— ACTION ITEM —
Only the lines from the beginning of the data below through the line that contains "exec (.undertowTempTrigger k v) s = .next" should be repeated, exactly as written.
--
/-- Undertow's runs, triggers, measurements and steps, the calibration at a start, and what ends an NVM sequence (R581 to
R606). Where it rests on the model's choices, they are log entries 20, 25 and 26. -/
def Obligations.CalibrationAndNvmEvents : Prop :=
  ∀ s : State,
    (∀ b : CalBlock, s.cfg.dev.calMode = 1 → exec (.undertowRunStart b) s = .next (beginRun s b.val)) ∧
    (∀ (k : Fin 24) (v : Int), s.cfg.dev.calMode = 2 → 4 * s.cfg.dev.calDelta ≤ (v - s.calib.refs.get 0 k.val).natAbs →
      exec (.undertowTempTrigger k v) s = .next (eachN
        { s with calib := { s.calib with sensors := s.calib.sensors.set 0 k.val v } } (sensorBlocks k.val) beginRun)) ∧
    (∀ (k : Fin 24) (v : Int), (s.cfg.dev.calMode ≠ 2 ∨ (v - s.calib.refs.get 0 k.val).natAbs < 4 * s.cfg.dev.calDelta) →
      exec (.undertowTempTrigger k v) s =
        .next { s with calib := { s.calib with sensors := s.calib.sensors.set 0 k.val v } }) ∧
    (∀ (b : CalBlock) (rs : List ItemResult), (s.cal b.val).running = true → (s.cal b.val).measured = false →
      exec (.undertowMeasureDone b rs) s = .next (
        let js := rs.filter fun r => hasItem b.val r.item.val && !quietItem b.val r.item.val
        runCheck ((js.foldl (fun s r => judgeItem s b.val r) s).updCal b.val fun y => { y with
          item6 := y.item6 && !(js.any fun r => r.item.val == 6), measured := true
          pending := maskOf ((List.range 7).filter (quietItem b.val)) }) b.val)) ∧
    (∀ (b : CalBlock) (x y : Nat) (r : ItemResult), (s.cal b.val).pending.testBit r.item.val = true →
      undertowOn s b.val = true → quietChance s b.val = true → x ≤ 15 → y ≤ 15 →
      exec (.quietOpportunityMeasure b x y r) s = .next (runCheck (judgeItem
        (s.updCal b.val fun x => { x with pending := clrBit x.pending r.item.val }) b.val r) b.val)) ∧
    (∀ (b : CalBlock) (x y : Nat) (r : ItemResult), (s.cal b.val).pending.testBit r.item.val = true →
      undertowOn s b.val = true → quietChance s b.val = true → (15 < x ∨ 15 < y) →
      exec (.quietOpportunityMeasure b x y r) s = .next (calFail s b.val r.item.val 3)) ∧
    (∀ b : CalBlock, let s1 := commitFirst s (calT b.val)
      (∀ (i v : Nat) (n : Int) (l : List (Nat × Nat × Int)), stepsByBoundary s1 b.val = true →
        (s1.cal b.val).steps = (i, v, n) :: l → 0 < n → exec (.undertowStep b) s = .next (runCheck (applySteps
          (s1.updCal b.val fun x => { x with steps := if n = 1 then l else (i, v, n - 1) :: l }) b.val i v 1) b.val)) ∧
      (stepsByBoundary s1 b.val = false → exec (.undertowStep b) s = .next (runCheck (applyAll s1 b.val) b.val)) ∧
      (s.epoch.state ≠ 3 → modeJobsAt s (calT b.val) = [] → s1 = s)) ∧
    (∀ d, exec (.calStoreDone d) s = .next (endStore s d)) ∧
    (∀ (out : List (CalBlock × Fin 7)) (rs : List Int), s.rst.starting = true → s.rst.reach ≠ 2 → s.rst.bistDone = true →
      s.rst.calDone = false → (calUsable s 5 || calUsable s 6) = false →
      ∃ t, exec (.calibrationRestoreDone out rs) s = .next t ∧ t.rst.boot.cal = 1 ∧ t.calib.startAll = true) ∧
    (∀ (out : List (CalBlock × Fin 7)) (rs : List Int), s.rst.starting = true → s.rst.reach ≠ 2 → s.rst.bistDone = true →
      s.rst.calDone = false → (calUsable s 5 || calUsable s 6) = true → exec (.calibrationRestoreDone out rs) s = .next (
        let s1 := { s with
          rst := { s.rst with calDone := true }
          calib := { s.calib with sensors := (rs.take 24).zipIdx.foldl (fun t x => t.set 0 x.2 x.1) s.calib.sensors
                                  refs := (rs.take 24).zipIdx.foldl (fun t x => t.set 0 x.2 x.1) s.calib.refs
                                  blocks := [] } }
        tryFirmware (toForeground (out.foldl (fun s x => calFail s x.1.val x.2.val 4) s1) ((out.map (·.1.val)).eraseDups)))) ∧
    (∀ b : CalBlock, b.val < 128 → s.calib.foreground.contains b.val = true → (s.port b.val).st ≠ .test →
      exec (.foregroundCalDone b []) s = .next (
        let s1 := (s.bump 0x7005 b.val 7).updCal b.val fun x => { x with values := [], steps := [], source := 1 }
        tryFirmware (autoStore (calJobDone
          { s1 with calib := { s1.calib with foreground := s1.calib.foreground.erase b.val } } b.val .ok)))) ∧
    (∀ (x : NvmSession) (tag want : Nat), s.nvm.session = some x → x.closing = some (tag, want) →
      crc32c (s.regionRead x.region 32 x.len) ≠ want → exec (.nvmWriteEndDone false) s = .next (
        complete { s with nvm := { s.nvm with session := none } } 0x7014 tag (tgt 10 x.region) .nvmFail)) ∧
    (∀ (x : NvmSession) (tag want : Nat), s.nvm.session = some x → x.closing = some (tag, want) →
      crc32c (s.regionRead x.region 32 x.len) = want → exec (.nvmWriteEndDone false) s = .next (
        complete (writeSlotHeader { s with nvm := { s.nvm with session := none } } x.region (nextSlotSeq s x.region) x.len)
          0x7014 tag (tgt 10 x.region) .ok)) ∧
    (∀ x : NvmSession, s.nvm.session = some x → x.closing = none →
      exec .nvmSessionIdleTimeout s = .next (abandonSession s 1))

/-- Tests, drains and repair, and the ends of an agent's sequences (R359, R577, R612 to R623, R633). Where it rests on the
model's choices, they are log entries 34 and 36. -/
def Obligations.SelfTestEvents : Prop :=
  ∀ s : State,
    (∀ (t : BitVec 32) (o : TestOutcome) (j : TestJob), s.stest.running.get none t.toNat = some j →
      (j.stage = 2 ∨ j.ended.isSome = true) → exec (.selftestStepDone t o) s = .next (finishTest s t.toNat j o)) ∧
    (∀ (t : BitVec 32) (pre : Precond) (j : TestJob), s.stest.running.get none t.toNat = some j → j.stage = 2 →
      (precondFail s (testIsland t.toNat) pre).isSome = true →
      exec (.selftestPreconditionCheck t pre) s = .next (markTest s t.toNat 5)) ∧
    (∀ t : BitVec 32, drainIdle s t.toNat = true → exec (.drainComplete t) s = .next (drainEnd s t.toNat false)) ∧
    (∀ t : BitVec 32, exec (.drainTimeout t) s = .next (drainEnd s t.toNat true)) ∧
    (∀ (pre : Precond) (sl : List TestOutcome) (b g : List Nat), s.rst.starting = true → s.rst.asserted = false →
      s.rst.fwChecked = true → s.rst.bistDone = false → (∀ i < 4, precondFail s (24 + i) pre = none) →
      exec (.memoryBistDone pre sl b g) s = .next (bistEnds { s with rst := { s.rst with bistDone := true } } sl b g)) ∧
    (s.stest.logDue = true → s.nvm.off = false → exec (.repairLogWriteDone true) s = .next (
      writeLog { s with stest := { s.stest with logDue := false } } true)) ∧
    (s.stest.logDue = true → s.nvm.off = false → exec (.repairLogWriteDone false) s = .next (
      (writeLog { s with stest := { s.stest with logDue := false } } false).bump 0x7016 0 1)) ∧
    (∀ (n i mask : Nat) (w : Waiter), s.stest.fuseJob = some (i, mask, w) → exec (.agentSequenceComplete n) s = .next (
      fuseBanks { s with stest := { s.stest with fuseJob := none } } w (sliceT i) n ((maskList 32 mask).map (i * 32 + ·)))) ∧
    (∀ n : Nat, s.stest.fuseJob = none → s.power.transition = 0 → (s.power.job.map (·.mode)) = some 4 →
      exec (.agentSequenceComplete n) s = .next (offDone s))

/-- Rails, temperature, keeper parity, windows, the fault ring and the scrubber (R415, R503, R514 to R517, R642, R647, R661).
Where it rests on the model's choices, they are log entries 24 and 108. -/
def Obligations.IntegrityEvents : Prop :=
  ∀ s : State,
    (∀ (k : Fin 8) (mv : Nat), railInRange s k.val mv = false → s.elec.outMask.testBit k.val = false → s.rst.pgood = true →
      exec (.railLimit k mv) s = .next (
        let s1 := setRail s k.val mv
        let mask := setBit s.elec.outMask k.val
        safetyFault (setPresent { s1 with elec := { s1.elec with outMask := mask } } 10 (mask != 0)) 10 0
          (be 1 k.val ++ be 2 (sat 16 mv)))) ∧
    (∀ (k : Fin 8) (mv : Nat), railInRange s k.val mv = true → exec (.railLimit k mv) s = .next (
      let s1 := setRail s k.val mv
      let mask := clrBit s.elec.outMask k.val
      setPresent { s1 with elec := { s1.elec with outMask := mask } } 10 (mask != 0))) ∧
    (∀ (k : Fin 8) (mv : Nat), ∃ t, exec (.railUndervoltage k mv) s = .next t ∧ t.elec.rails = s.elec.rails.set 0 k.val mv ∧
      t.elec.underMask = if mv < (railRange k.val).2.2 then setBit s.elec.underMask k.val else clrBit s.elec.underMask k.val) ∧
    (∀ (k : Fin 30) (v : Int), 500 < v → s.calib.sensors.get 0 k.val ≤ 500 → exec (.thermalLimit k v) s = .next (
      let s1 := { s with calib := { s.calib with sensors := s.calib.sensors.set 0 k.val v } }
      safetyFault (setPresent s1 9 (s1.calib.sensors.any fun e => 500 < e.2)) 9 0 (be 1 k.val ++ be 1 (sat 8 (v / 4).toNat)))) ∧
    (∀ w : BitVec 32, exec (.keeperParity w) s = .next (safetyFault s 11 0 (be 4 w.toNat))) ∧
    (exec .integrityWindowEnd s = .next { s with integ := { s.integ with
      window := [], made := 0
      thr := [s.cfg.dev.thrBuffer, s.cfg.dev.thrStream, s.cfg.dev.thrSignal, s.cfg.dev.thrMeta, s.cfg.dev.thrCarry] } }) ∧
    (∀ (e : FaultEntry) (l : List FaultEntry), uncopied s = e :: l → s.nvm.off = false →
      exec (.faultRecordCopy true) s = .next (ringCopy s e)) ∧
    (∀ (e : FaultEntry) (l : List FaultEntry), uncopied s = e :: l → s.nvm.off = false →
      exec (.faultRecordCopy false) s = .next (s.bump 0x0905 0 7)) ∧
    (∀ (b : Fin 128) (r : Fin 8192) (n : Nat), s.cfg.fabric.scrub = true → islandShut s (24 + b.val / 32) = false →
      exec (.scrubRead b r n false false true) s =
        .next ((s.bumpBy 0x3013 (b.val / 32) 2 n).bump 0x3013 (b.val / 32) 7)) ∧
    (∀ (b : Fin 128) (r : Fin 8192) (n : Nat) (live : Bool), s.cfg.fabric.scrub = true → islandShut s (24 + b.val / 32) = false →
      exec (.scrubRead b r n true live false) s =
        .next (uncorrectable (s.bumpBy 0x3013 (b.val / 32) 2 n) b.val r.val (b2n live)))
--
— RESULT FOR THIS TASK —
/-- Undertow's runs, triggers, measurements and steps, the calibration at a start, and what ends an NVM sequence (R581 to
R606). Where it rests on the model's choices, they are log entries 20, 25 and 26. -/
def Obligations.CalibrationAndNvmEvents : Prop :=
  ∀ s : State,
    (∀ b : CalBlock, s.cfg.dev.calMode = 1 → exec (.undertowRunStart b) s = .next (beginRun s b.val)) ∧
    (∀ (k : Fin 24) (v : Int), s.cfg.dev.calMode = 2 → 4 * s.cfg.dev.calDelta ≤ (v - s.calib.refs.get 0 k.val).natAbs →
      exec (.undertowTempTrigger k v) s = .next (eachN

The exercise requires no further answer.